**PROBLEM DESCRIPTION**
Throughout the material, some lines may have the word "then". Count them and give the number only.

┏━━

-- ==== Sys2Proof/Machine/Registers.lean ====
section
/-! DEFINITION. Reading and writing registers and their fields.  Every access of the machine to a register
goes through these. -/

namespace Sys2Proof.Machine

/-- The thirteen registers but FR, each by its own name (`10_state.md` rule R20). -/
inductive Phys where
  | sp | r1 | r2 | r3 | r4 | sr1 | sr2 | sr3 | sr4 | bp | sr | pc
  deriving DecidableEq, Repr

/-- The register a number names: 1 to 4 name SR1 to SR4 in the secondary bank (rules R21, R22). -/
def physOf (secondary : Bool) : Reg → Phys
  | .sp => .sp
  | .r1 => if secondary then .sr1 else .r1
  | .r2 => if secondary then .sr2 else .r2
  | .r3 => if secondary then .sr3 else .r3
  | .r4 => if secondary then .sr4 else .r4
  | .bp => .bp
  | .sr => .sr
  | .pc => .pc

namespace State

/-- A register's value. -/
def get (s : State) : Phys → Word
  | .sp => s.sp | .r1 => s.r1 | .r2 => s.r2 | .r3 => s.r3 | .r4 => s.r4
  | .sr1 => s.sr1 | .sr2 => s.sr2 | .sr3 => s.sr3 | .sr4 => s.sr4
  | .bp => s.bp | .sr => s.sr | .pc => s.pc

/-- The state with one register written. -/
def set (s : State) (p : Phys) (v : Word) : State :=
  match p with
  | .sp => { s with sp := v }
  | .r1 => { s with r1 := v }
  | .r2 => { s with r2 := v }
  | .r3 => { s with r3 := v }
  | .r4 => { s with r4 := v }
  | .sr1 => { s with sr1 := v }
  | .sr2 => { s with sr2 := v }
  | .sr3 => { s with sr3 := v }
  | .sr4 => { s with sr4 := v }
  | .bp => { s with bp := v }
  | .sr => { s with sr := v }
  | .pc => { s with pc := v }

/-! #### The flag register (rules R33 to R42) -/

/-- FR.AQ. -/
def aq (s : State) : Bool := s.fr.getLsbD 14
/-- FR.BNK: the secondary bank is in use. -/
def bnk (s : State) : Bool := s.fr.getLsbD 13
/-- FR.FRA: fraction mode is on. -/
def fra (s : State) : Bool := s.fr.getLsbD 12
/-- FR.FIR: the FIR move mode is OFF (rule R37, inverted sense). -/
def fir (s : State) : Bool := s.fr.getLsbD 11
/-- FR.SB, the shift buffer. -/
def sb (s : State) : BitVec 4 := s.fr.extractLsb' 7 4
/-- FR.FIQ: FIQ is enabled. -/
def fiqOn (s : State) : Bool := s.fr.getLsbD 6
/-- FR.IRQ: the IRQs are enabled. -/
def irqOn (s : State) : Bool := s.fr.getLsbD 5
/-- FR.INE: IRQ nest mode is on. -/
def ine (s : State) : Bool := s.fr.getLsbD 4
/-- FR.PRI. -/
def pri (s : State) : BitVec 4 := s.fr.extractLsb' 0 4
/-- FR as a program or a push reads it: bit 15 reads 0 (rule R42, decision D6). -/
def frWord (s : State) : Word := s.fr &&& maskFr

/-- The bits of FR under a mask written. -/
def writeFr (s : State) (mask v : Word) : State := { s with fr := mergeBits mask v s.fr }
/-- FR[14:0] written; a write to bit 15 is ignored (rule R42, decision D6). -/
def setFr (s : State) (v : Word) : State := s.writeFr maskFr v
/-- FR.AQ written. -/
def setAq (s : State) (b : Bool) : State := s.writeFr maskAq (flagBit b maskAq)
/-- FR.SB written. -/
def setSb (s : State) (v : BitVec 4) : State := s.writeFr maskSb (v.setWidth 16 <<< 7)
/-- FR.PRI written. -/
def setPri (s : State) (v : BitVec 4) : State := s.writeFr maskPri (v.setWidth 16)

/-! #### Registers by number (rules R21, R22) -/

/-- `x[r]`: register number `r` through the bank in force. -/
def x (s : State) (r : Reg) : Word := s.get (physOf s.bnk r)
/-- `x[r] <- v`. -/
def setX (s : State) (r : Reg) (v : Word) : State := s.set (physOf s.bnk r) v
/-- MR = {R4, R3} (rule R27). -/
def mr (s : State) : BitVec 32 := s.x .r4 ++ s.x .r3
/-- MR written. -/
def setMr (s : State) (v : BitVec 32) : State :=
  (s.setX .r4 (v.extractLsb' 16 16)).setX .r3 (v.extractLsb' 0 16)

/-! #### The status register (rules R28 to R32) -/

/-- SR.DS. -/
def ds (s : State) : BitVec 6 := s.sr.extractLsb' 10 6
/-- SR.N. -/
def flagN (s : State) : Bool := s.sr.getLsbD 9
/-- SR.Z. -/
def flagZ (s : State) : Bool := s.sr.getLsbD 8
/-- SR.S. -/
def flagS (s : State) : Bool := s.sr.getLsbD 7
/-- SR.C. -/
def flagC (s : State) : Bool := s.sr.getLsbD 6
/-- SR.CS. -/
def cs (s : State) : BitVec 6 := s.sr.extractLsb' 0 6

/-- The bits of SR under a mask written. -/
def writeSr (s : State) (mask v : Word) : State := { s with sr := mergeBits mask v s.sr }
/-- SR.DS written, the other ten bits kept. -/
def setDs (s : State) (v : BitVec 6) : State := { s with sr := v ++ s.sr.extractLsb' 0 10 }
/-- SR.CS written, the other ten bits kept. -/
def setCs (s : State) (v : BitVec 6) : State := { s with sr := s.sr.extractLsb' 6 10 ++ v }

/-- A free value (log 41). -/
def drawn (s : State) : Word := Config.drawWord s.draws
/-- The state after a free value is taken. -/
def countDraw (s : State) : State := { s with draws := s.draws + 1 }
/-- The bits of SR under a mask take unspecified values. -/
def drawSr (s : State) (mask : Word) : State := (s.writeSr mask s.drawn).countDraw

/-! #### The location counter (rules R6, R25, R58) -/

/-- `LPC = {SR.CS, PC}`. -/
def lpc (s : State) : Addr := mkAddr s.cs s.pc
/-- `LPC <- a`. -/
def setLpc (s : State) (a : Addr) : State :=
  { s.setCs (a.extractLsb' 16 6) with pc := a.extractLsb' 0 16 }
/-- `LPC <- (LPC + 1) mod 2^22`. -/
def advance (s : State) : State := s.setLpc (s.lpc + 1#22)

end State

/-- The target `{R4[5:0], R3}` of GOTO MR and CALL MR (`44_control_flow.md` rule R228). -/
def mrTarget (s : State) : Addr := mkAddr ((s.x .r4).extractLsb' 0 6) (s.x .r3)

end Sys2Proof.Machine
end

┗━━

**YOUR SOLUTION**
4